On this special day he had stopped oftener in the furrow than common; and as often as he stopped Fleety twisted round her neck, bent her soft eyes upon him, and twitched her little ears as though she would say, "Is not all right, my master?" And then he would walk round to her head, and pass his hand along her throat and through her foretop, calling her by her pet name, and pulling for her handfuls of fresh grass, and while she ate it resting himself against her, and feeling in her nearness almost a sense of human protection. His feet seemed to drag under him, and there was a dull aching in all his limbs; the world appeared to be receding from him, and at times he could hardly tell whether he stood upon solid ground. Then he accused himself of being lazy and good for nothing, and with fictitious energy took up the reins and started the plough.
He looked at the sun again and again. He was not used to leaving off work while the sun shone, and the clear waters of the Wabash held as yet no faintest evening flush. There were yet two good hours of working time before him, when the quick shooting of a pain, like the running of a knife through his heart, caused him to stagger in the furrow. Fleety stopped of her own accord, and looked pityingly back. He sat down beside the plough to gather up his courage a little. A strange sensation that he could not explain had taken possession of him, a feeling as if the hope of his life was cut off. The pain was gone, but the feeling of helpless surrender remained. He opened his shirt and passed his hand along his breast. He could feel nothing,—could see nothing; but he had, for all that, a clearly defined consciousness as of some deadly thing hold of him that he would fain be rid of.
He had chanced to stop his plough under an elm-tree, and, looking up, he perceived that from the fork upward one half of it was dead; mistletoe had sucked the life out of it, and lower and lower to the main body, deeper and deeper to the vital heart of it, the sap was being drawn away. An irresistible impulse impelled him to take the jack-knife from his pocket, and as far as he could reach cut away this alien and deadly growth. The sympathy into which he was come with the dying tree was positively painful to him, and yet he was withheld from moving on by a sort of fascination,—he was that tree, and the mistletoe was rooted in his bosom!
The last yellow leaves fluttered down and lodged on his head and shoulders and in his bosom,—he did not lift his hand to brush them away; the blue lizard slid across his bare ankle and silently vanished out of sight, but he did not move a muscle.

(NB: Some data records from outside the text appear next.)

-- ==== Sys2Proof/Machine/Queues.lean ====
section
/-! DEFINITION. Work queues and launches: doorbells, slots and their reclaim, the beginning, the cancelling and the end of records, the
ends of groups and gangs (R317, R423, R428 to R434, R438 to R440). -/

namespace Sys2Proof.Machine

/-! ## Queues and slots (R429, R431 to R434) -/

/-- The state in which a queue waits if it has work and no slot, since it last came to that; else it does not wait (R432). -/
def State.noteWaiting (s : State) (q : Nat) : State :=
  let waits := (s.qslot q).isNone && s.hasWork q
  s.modSched fun d =>
    { d with waits := if !waits then Table.drop d.waits q
                      else if (Table.find d.waits q).isSome then d.waits else Table.put d.waits q s.ltime }

/-- The state after a doorbell for a queue (R428, R429): one whose TAIL is unchanged has no effect; a descriptor that breaks its table
is noted. -/
def State.ring (s : State) (q : Nat) : State :=
  if (s.qOwner q).isNone then
    (if decide (q < (s.ctl 0xA08).toNat) && !s.qFits q then s.note .sequencer 0 0 16 0 (BitVec.ofNat 64 q) 0 else s)
  else
    let t := BitVec.ofNat 32 (s.qword q 4)
    if t.toNat = s.tailOf q then s
    else (s.modSched fun d => { d with tails := Table.put d.tails q t }).noteWaiting q

/-- A doorbell tells the sequencer that the TAIL of a queue has changed (R429). -/
def execDoorbell (s : State) : Out :=
    match s.subject with
    | .num q => .next ((s.lookQueue q).ring q)
    | _ => .next s

/-- A slot that is free. -/
def State.freeSlot (s : State) : Option Nat := (List.range 64).find? fun k => (Table.find s.sched.slots k).isNone

/-- The waiting queues that have work. -/
def State.waitingQueues (s : State) : List Nat := (s.sched.waits.map (·.1)).filter fun q => s.hasWork q

/-- The place of a queue in round-robin order after another. -/
def after (last q : Nat) : Nat := (q + 65536 - (last + 1) % 65536) % 65536

/-- The first of a list by a rank: the highest rank, then the lowest key. -/
def bestBy (l : List Nat) (rank key : Nat → Nat) : Option Nat :=
  l.foldl (fun (m : Option Nat) (q : Nat) => match m with
    | none => some q
    | some p => if rank p < rank q ∨ (rank p = rank q ∧ key q < key p) then some q else m) none

/-- The state after a queue is given a slot (R431, R433). -/
def State.mapQueue (s : State) (q slot : Nat) : State :=
  (s.modSched fun d =>
    { d with slots := Table.put d.slots slot ⟨q, d.mapCount, s.ltime, s.prioOf q⟩, waits := Table.drop d.waits q,
             mapCount := d.mapCount + 1, lastMapped := q }).note .sequencer 0 slot 17 0 (BitVec.ofNat 64 q) 0

/-- The state after the best of a list of waiting queues is mapped: highest effective priority, then round-robin from the last
queue mapped (R433). -/
def State.mapBest (s : State) (l : List Nat) : State :=
  match s.freeSlot, bestBy l s.waitPrio (after s.sched.lastMapped) with
  | some k, some q => s.mapQueue q k
  | _, _ => s

/-- A free slot is given to the waiting queue of highest effective priority (R433). -/
def execQueueMap (s : State) : Out :=
    .next (s.mapBest s.waitingQueues)

/-- Whether a queue is being unmapped (R434). -/
def State.isDraining (s : State) (q : Nat) : Bool := s.sched.draining.any fun e => e.1 = q

/-- The state after a mapped queue with nothing left to begin or dispatch gives up its slot (R431). -/
def State.yieldSlot (s : State) (q : Nat) : State :=
  if s.hasWork q || s.isDraining q || (s.sched.launches.any fun l => l.queue = q && decide (l.next < l.units)) then s
  else match s.qslot q with
    | some e => s.modSched fun d => { d with slots := Table.drop d.slots e.1 }
    | none => s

The brown mare bent her side round like a bow, and stretched her slender neck out more and more, and at last her nose touched his cheek, and then he roused himself and shook the dead leaves from his head and shoulders, and stood up. "Come, Fleety," he said, "we won't leave the plough in the middle of the furrow." She did not move. "Come, come!" he repeated, "it seems like a bad sign to stop here";—and then he put his hand suddenly to his heart, and an involuntary shudder passed over him. Fleety had not unbent her side, and her dumb, beseeching eyes were still upon him. He looked at the sun, low, but still shining out bright, and almost as hot as ever; he looked at his shadow stretching so far over the rough, weedy ground, and it appeared to him strange and fantastic. Then he loosed the traces, and, winding up the long rein, hung it over the harness; the plough dropped aslant, and Fleety turned herself about and walked slowly homeward,—her master following, his head down and his hands locked together behind him.
The chimney was sending up its hospitable smoke, and Jenny was at the well with the teakettle in her hand when he came into the dooryard.
"What in the world is going to happen?" she exclaimed, cheerfully. "I never knew you to leave work before while the sun shone. I am glad you have, for once. But what is the matter?"